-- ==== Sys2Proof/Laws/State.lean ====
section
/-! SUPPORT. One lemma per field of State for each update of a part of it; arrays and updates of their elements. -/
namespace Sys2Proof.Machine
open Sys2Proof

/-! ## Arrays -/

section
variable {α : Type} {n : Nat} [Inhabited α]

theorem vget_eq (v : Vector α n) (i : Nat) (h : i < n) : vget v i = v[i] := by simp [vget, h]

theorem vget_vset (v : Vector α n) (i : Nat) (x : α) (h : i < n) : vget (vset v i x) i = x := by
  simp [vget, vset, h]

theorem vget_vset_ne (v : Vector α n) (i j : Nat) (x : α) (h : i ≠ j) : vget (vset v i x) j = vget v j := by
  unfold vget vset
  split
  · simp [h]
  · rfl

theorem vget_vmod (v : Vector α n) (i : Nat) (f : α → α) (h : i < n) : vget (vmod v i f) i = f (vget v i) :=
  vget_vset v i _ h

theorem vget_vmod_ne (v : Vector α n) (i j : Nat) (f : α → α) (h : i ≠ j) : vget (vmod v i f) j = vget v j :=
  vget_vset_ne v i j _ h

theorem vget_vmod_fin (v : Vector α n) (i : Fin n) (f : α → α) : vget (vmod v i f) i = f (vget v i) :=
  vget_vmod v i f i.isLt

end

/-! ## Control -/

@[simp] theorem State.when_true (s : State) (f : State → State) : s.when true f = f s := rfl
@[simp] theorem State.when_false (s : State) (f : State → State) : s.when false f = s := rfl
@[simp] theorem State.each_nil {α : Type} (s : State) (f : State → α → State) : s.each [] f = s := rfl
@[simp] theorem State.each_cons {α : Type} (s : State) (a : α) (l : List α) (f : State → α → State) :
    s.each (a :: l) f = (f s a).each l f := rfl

○ ○ ○ ○ ○ ○ ○

→ **Exercise directions**:
For every entry above, write out an exact copy.

→ **Solution**:
-- ==== Sys2Proof/Laws/State.lean ====
section
/-! SUPPORT. One lemma per field of State for each update of a part of it; arrays and updates of their elements. -/
namespace Sys2Proof.Machine
open Sys2Proof

/-! ## Arrays -/

section
variable {α : Type} {n : Nat} [Inhabited α]

theorem vget_eq (v : Vector α n) (i : Nat) (h : i < n) : vget v i = v[i] := by simp [vget, h]

theorem vget_vset (v : Vector α n) (i : Nat) (x : α) (h : i < n) : vget (vset v i x) i = x := by
  simp [vget, vset, h]

theorem vget_vset_ne (v : Vector α n) (i j : Nat) (x : α) (h : i ≠ j) : vget (vset v i x) j = vget v j := by
  unfold vget vset
  split
  · simp [h]
  · rfl

theorem vget_vmod (v : Vector α n) (i : Nat) (f : α → α) (h : i < n) : vget (vmod v i f) i = f (vget v i) :=
  vget_vset v i _ h

theorem vget_vmod_ne (v : Vector α n) (i j : Nat) (f : α → α) (h : i ≠ j) : vget (vmod v i f) j = vget v j :=
  vget_vset_ne v i j _ h

theorem vget_vmod_fin (v : Vector α n) (i : Fin n) (f : α → α) : vget (vmod v i f) i = f (vget v i) :=
  vget_vmod v i f i.isLt

end

/-! ## Control -/

@[simp] theorem State.when_true (s : State) (f : State → State) : s.when true f = f s := rfl
@[simp] theorem State.when_false (s : State) (f : State → State) : s.when false f = s := rfl
@[simp] theorem State.each_nil {α : Type} (s : State) (f : State → α → State) : s.each [] f = s := rfl
@[simp] theorem State.each_cons {α : Type} (s : State) (a : α) (l : List α) (f : State → α → State) :
    s.each (a :: l) f = (f s a).each l f := rfl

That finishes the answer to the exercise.